From pocket to stage, music in the key of iPhone

From pocket to stage, music in the key of iPhone

From pocket to stage, music in the key of iPhone

The conductor raised his hands. A low droning sound arose, as if the chamber ensemble were tuning. Then the musicians began to swing their arms in wide circles, creating rising and falling waves of electronic sound. The Stanford Mobile Phone Orchestra’s performance on Thursday used the most unusual of instruments: Apple iPhones amplified by speakers attached to small fingerless gloves.

Sometimes the sounds were otherworldly. Sometimes, they mimicked raindrops, bird songs or freeway traffic. In one piece, two performers blew into their phones to stir virtual wind chimes. In another, the instruments took on personalities based on the pitch, volume and frequency of the notes played — as if the musicians were flirting, teasing and admonishing each other. And gradually, the audience disobeyed instructions, pulling out their own iPhones and iPods to record the performance.
From the earliest days of the iPhone, applications that mimic musical instruments have topped the download charts. But the Stanford Mobile Phone Orchestra, with its avant-garde compositions and electronic renditions of popular songs like Led Zeppelin’s “Stairway to Heaven,” is trying to push the frontiers of the four-decade-old field of computer music.

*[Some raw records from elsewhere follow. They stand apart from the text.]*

-- ==== Sys2Proof/Laws/State.lean ====
section
/-! SUPPORT. What each write of `Machine/Ops.lean` leaves in each field of the state: one lemma per field per update. -/

namespace Sys2Proof.Machine.State

variable (s : State)

/-! ### emit -/

@[simp] theorem emit_cfg (p : List Byte) : (s.emit p).cfg = s.cfg := rfl
@[simp] theorem emit_c16Valid (p : List Byte) : (s.emit p).c16Valid = s.c16Valid := rfl
@[simp] theorem emit_c16State (p : List Byte) : (s.emit p).c16State = s.c16State := rfl
@[simp] theorem emit_c32Valid (p : List Byte) : (s.emit p).c32Valid = s.c32Valid := rfl
@[simp] theorem emit_c32State (p : List Byte) : (s.emit p).c32State = s.c32State := rfl
@[simp] theorem emit_rxdBuf (p : List Byte) : (s.emit p).rxdBuf = s.rxdBuf := rfl
@[simp] theorem emit_rxdOvf (p : List Byte) : (s.emit p).rxdOvf = s.rxdOvf := rfl
@[simp] theorem emit_freeCount (p : List Byte) : (s.emit p).freeCount = s.freeCount := rfl
@[simp] theorem emit_input (p : List Byte) : (s.emit p).input = s.input := rfl
@[simp] theorem emit_output (p : List Byte) : (s.emit p).output = s.output ++ [p] := rfl

/-! ### initC16 -/

@[simp] theorem initC16_cfg (v : BitVec 16) : (s.initC16 v).cfg = s.cfg := rfl
@[simp] theorem initC16_c16Valid (v : BitVec 16) : (s.initC16 v).c16Valid = true := rfl
@[simp] theorem initC16_c16State (v : BitVec 16) : (s.initC16 v).c16State = v := rfl
@[simp] theorem initC16_c32Valid (v : BitVec 16) : (s.initC16 v).c32Valid = s.c32Valid := rfl
@[simp] theorem initC16_c32State (v : BitVec 16) : (s.initC16 v).c32State = s.c32State := rfl
@[simp] theorem initC16_rxdBuf (v : BitVec 16) : (s.initC16 v).rxdBuf = s.rxdBuf := rfl
@[simp] theorem initC16_rxdOvf (v : BitVec 16) : (s.initC16 v).rxdOvf = s.rxdOvf := rfl
@[simp] theorem initC16_freeCount (v : BitVec 16) : (s.initC16 v).freeCount = s.freeCount := rfl
@[simp] theorem initC16_input (v : BitVec 16) : (s.initC16 v).input = s.input := rfl
@[simp] theorem initC16_output (v : BitVec 16) : (s.initC16 v).output = s.output := rfl

/-! ### setC16 -/

@[simp] theorem setC16_cfg (v : BitVec 16) : (s.setC16 v).cfg = s.cfg := rfl
@[simp] theorem setC16_c16Valid (v : BitVec 16) : (s.setC16 v).c16Valid = s.c16Valid := rfl
@[simp] theorem setC16_c16State (v : BitVec 16) : (s.setC16 v).c16State = v := rfl
@[simp] theorem setC16_c32Valid (v : BitVec 16) : (s.setC16 v).c32Valid = s.c32Valid := rfl
@[simp] theorem setC16_c32State (v : BitVec 16) : (s.setC16 v).c32State = s.c32State := rfl
@[simp] theorem setC16_rxdBuf (v : BitVec 16) : (s.setC16 v).rxdBuf = s.rxdBuf := rfl
@[simp] theorem setC16_rxdOvf (v : BitVec 16) : (s.setC16 v).rxdOvf = s.rxdOvf := rfl
@[simp] theorem setC16_freeCount (v : BitVec 16) : (s.setC16 v).freeCount = s.freeCount := rfl
@[simp] theorem setC16_input (v : BitVec 16) : (s.setC16 v).input = s.input := rfl
@[simp] theorem setC16_output (v : BitVec 16) : (s.setC16 v).output = s.output := rfl

/-! ### initC32 -/

@[simp] theorem initC32_cfg (v : BitVec 32) : (s.initC32 v).cfg = s.cfg := rfl
@[simp] theorem initC32_c16Valid (v : BitVec 32) : (s.initC32 v).c16Valid = s.c16Valid := rfl
@[simp] theorem initC32_c16State (v : BitVec 32) : (s.initC32 v).c16State = s.c16State := rfl
@[simp] theorem initC32_c32Valid (v : BitVec 32) : (s.initC32 v).c32Valid = true := rfl
@[simp] theorem initC32_c32State (v : BitVec 32) : (s.initC32 v).c32State = v := rfl
@[simp] theorem initC32_rxdBuf (v : BitVec 32) : (s.initC32 v).rxdBuf = s.rxdBuf := rfl
@[simp] theorem initC32_rxdOvf (v : BitVec 32) : (s.initC32 v).rxdOvf = s.rxdOvf := rfl
@[simp] theorem initC32_freeCount (v : BitVec 32) : (s.initC32 v).freeCount = s.freeCount := rfl
@[simp] theorem initC32_input (v : BitVec 32) : (s.initC32 v).input = s.input := rfl
@[simp] theorem initC32_output (v : BitVec 32) : (s.initC32 v).output = s.output := rfl

/-! ### setC32 -/

@[simp] theorem setC32_cfg (v : BitVec 32) : (s.setC32 v).cfg = s.cfg := rfl
@[simp] theorem setC32_c16Valid (v : BitVec 32) : (s.setC32 v).c16Valid = s.c16Valid := rfl
@[simp] theorem setC32_c16State (v : BitVec 32) : (s.setC32 v).c16State = s.c16State := rfl
@[simp] theorem setC32_c32Valid (v : BitVec 32) : (s.setC32 v).c32Valid = s.c32Valid := rfl
@[simp] theorem setC32_c32State (v : BitVec 32) : (s.setC32 v).c32State = v := rfl
@[simp] theorem setC32_rxdBuf (v : BitVec 32) : (s.setC32 v).rxdBuf = s.rxdBuf := rfl
@[simp] theorem setC32_rxdOvf (v : BitVec 32) : (s.setC32 v).rxdOvf = s.rxdOvf := rfl
@[simp] theorem setC32_freeCount (v : BitVec 32) : (s.setC32 v).freeCount = s.freeCount := rfl
@[simp] theorem setC32_input (v : BitVec 32) : (s.setC32 v).input = s.input := rfl
@[simp] theorem setC32_output (v : BitVec 32) : (s.setC32 v).output = s.output := rfl

/-! ### storeByte -/

@[simp] theorem storeByte_cfg (b : Byte) : (s.storeByte b).cfg = s.cfg := rfl
@[simp] theorem storeByte_c16Valid (b : Byte) : (s.storeByte b).c16Valid = s.c16Valid := rfl
@[simp] theorem storeByte_c16State (b : Byte) : (s.storeByte b).c16State = s.c16State := rfl
@[simp] theorem storeByte_c32Valid (b : Byte) : (s.storeByte b).c32Valid = s.c32Valid := rfl
@[simp] theorem storeByte_c32State (b : Byte) : (s.storeByte b).c32State = s.c32State := rfl
@[simp] theorem storeByte_rxdBuf (b : Byte) : (s.storeByte b).rxdBuf = s.rxdBuf ++ [b] := rfl
@[simp] theorem storeByte_rxdOvf (b : Byte) : (s.storeByte b).rxdOvf = s.rxdOvf := rfl
@[simp] theorem storeByte_freeCount (b : Byte) : (s.storeByte b).freeCount = s.freeCount := rfl
@[simp] theorem storeByte_input (b : Byte) : (s.storeByte b).input = s.input := rfl
@[simp] theorem storeByte_output (b : Byte) : (s.storeByte b).output = s.output := rfl

/-! ### setOverflow -/

@[simp] theorem setOverflow_cfg : (s.setOverflow).cfg = s.cfg := rfl
@[simp] theorem setOverflow_c16Valid : (s.setOverflow).c16Valid = s.c16Valid := rfl
@[simp] theorem setOverflow_c16State : (s.setOverflow).c16State = s.c16State := rfl
@[simp] theorem setOverflow_c32Valid : (s.setOverflow).c32Valid = s.c32Valid := rfl
@[simp] theorem setOverflow_c32State : (s.setOverflow).c32State = s.c32State := rfl
@[simp] theorem setOverflow_rxdBuf : (s.setOverflow).rxdBuf = s.rxdBuf := rfl
@[simp] theorem setOverflow_rxdOvf : (s.setOverflow).rxdOvf = true := rfl
@[simp] theorem setOverflow_freeCount : (s.setOverflow).freeCount = s.freeCount := rfl
@[simp] theorem setOverflow_input : (s.setOverflow).input = s.input := rfl
@[simp] theorem setOverflow_output : (s.setOverflow).output = s.output := rfl

/-! ### clearChunk -/

@[simp] theorem clearChunk_cfg : (s.clearChunk).cfg = s.cfg := rfl
@[simp] theorem clearChunk_c16Valid : (s.clearChunk).c16Valid = s.c16Valid := rfl
@[simp] theorem clearChunk_c16State : (s.clearChunk).c16State = s.c16State := rfl
@[simp] theorem clearChunk_c32Valid : (s.clearChunk).c32Valid = s.c32Valid := rfl
@[simp] theorem clearChunk_c32State : (s.clearChunk).c32State = s.c32State := rfl
@[simp] theorem clearChunk_rxdBuf : (s.clearChunk).rxdBuf = [] := rfl
@[simp] theorem clearChunk_rxdOvf : (s.clearChunk).rxdOvf = false := rfl
@[simp] theorem clearChunk_freeCount : (s.clearChunk).freeCount = s.freeCount := rfl
@[simp] theorem clearChunk_input : (s.clearChunk).input = s.input := rfl
@[simp] theorem clearChunk_output : (s.clearChunk).output = s.output := rfl

/-! ### resetUnits -/

@[simp] theorem resetUnits_cfg : (s.resetUnits).cfg = s.cfg := rfl
@[simp] theorem resetUnits_c16Valid : (s.resetUnits).c16Valid = false := rfl
@[simp] theorem resetUnits_c16State : (s.resetUnits).c16State = Config.unspecified16 s.freeCount := rfl
@[simp] theorem resetUnits_c32Valid : (s.resetUnits).c32Valid = false := rfl
@[simp] theorem resetUnits_c32State : (s.resetUnits).c32State = Config.unspecified32 s.freeCount := rfl
@[simp] theorem resetUnits_rxdBuf : (s.resetUnits).rxdBuf = [] := rfl
@[simp] theorem resetUnits_rxdOvf : (s.resetUnits).rxdOvf = false := rfl
@[simp] theorem resetUnits_freeCount : (s.resetUnits).freeCount = s.freeCount + 1 := rfl
@[simp] theorem resetUnits_input : (s.resetUnits).input = s.input := rfl
@[simp] theorem resetUnits_output : (s.resetUnits).output = s.output := rfl

/-! ### Reset -/

@[simp] theorem resetWith_cfg (c : Config) : (resetWith c).cfg = c := rfl
@[simp] theorem resetWith_c16Valid (c : Config) : (resetWith c).c16Valid = false := rfl
@[simp] theorem resetWith_c32Valid (c : Config) : (resetWith c).c32Valid = false := rfl
@[simp] theorem resetWith_rxdBuf (c : Config) : (resetWith c).rxdBuf = [] := rfl
@[simp] theorem resetWith_rxdOvf (c : Config) : (resetWith c).rxdOvf = false := rfl
@[simp] theorem resetWith_input (c : Config) : (resetWith c).input = [] := rfl
@[simp] theorem resetWith_output (c : Config) : (resetWith c).output = [] := rfl

end Sys2Proof.Machine.State
end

While computer music composers once spent hours programming giant mainframes to synthesize a single sound, advances in hardware and software have brought powerful and easy-to-use music tools to personal computers and now, to smartphones. Ge Wang, the assistant professor of music who leads the two-year-old Stanford group, says the iPhone may be the first instrument — electronic or acoustic — that millions of people will carry in their pockets. “I can’t bring my guitar or my piano or my cello wherever I go, but I do have my iPhone at all times,” he said.

To pursue that goal, he co-founded a software company, Smule, which makes applications that turn iPhones into simple musical instruments. Although the consumer apps are less sophisticated than the custom creations of the Stanford orchestra, users have been fascinated by them.

The most popular Smule app, Ocarina, turns the iPhone into a flutelike instrument played by blowing across the microphone, touching virtual finger holes and tilting the phone. Another Smule app mimics a trombone. The two programmes, which cost 99 cents each, have been downloaded about two million times. Other software companies have hopped on the bandwagon. MooCowMusic, for example, makes apps like Pianist, Guitarist, Organist and Bassist, which sound like traditional instruments. With a programme called Bloom, created in part by Brian Eno, the musician and producer, users can tap their phones to create drone sounds that loop and become a piece of music.

While the Ocarina app is simple enough that anyone can easily play it, the Stanford orchestra is studying the potential of more complex iPhone instruments and pushing the limits of the type of music that can be made with them. To play one of the instruments, called the non-gamelan, musicians tilt the phone to create sounds of drums or bells and surround audience members to give them the feeling of being in the middle of a digital-age drum circle. Another instrument takes advantage of the iPhone’s touch screen. Musician taps the screen to create notes that resemble a piano or the chirps of the R2-D2 robot.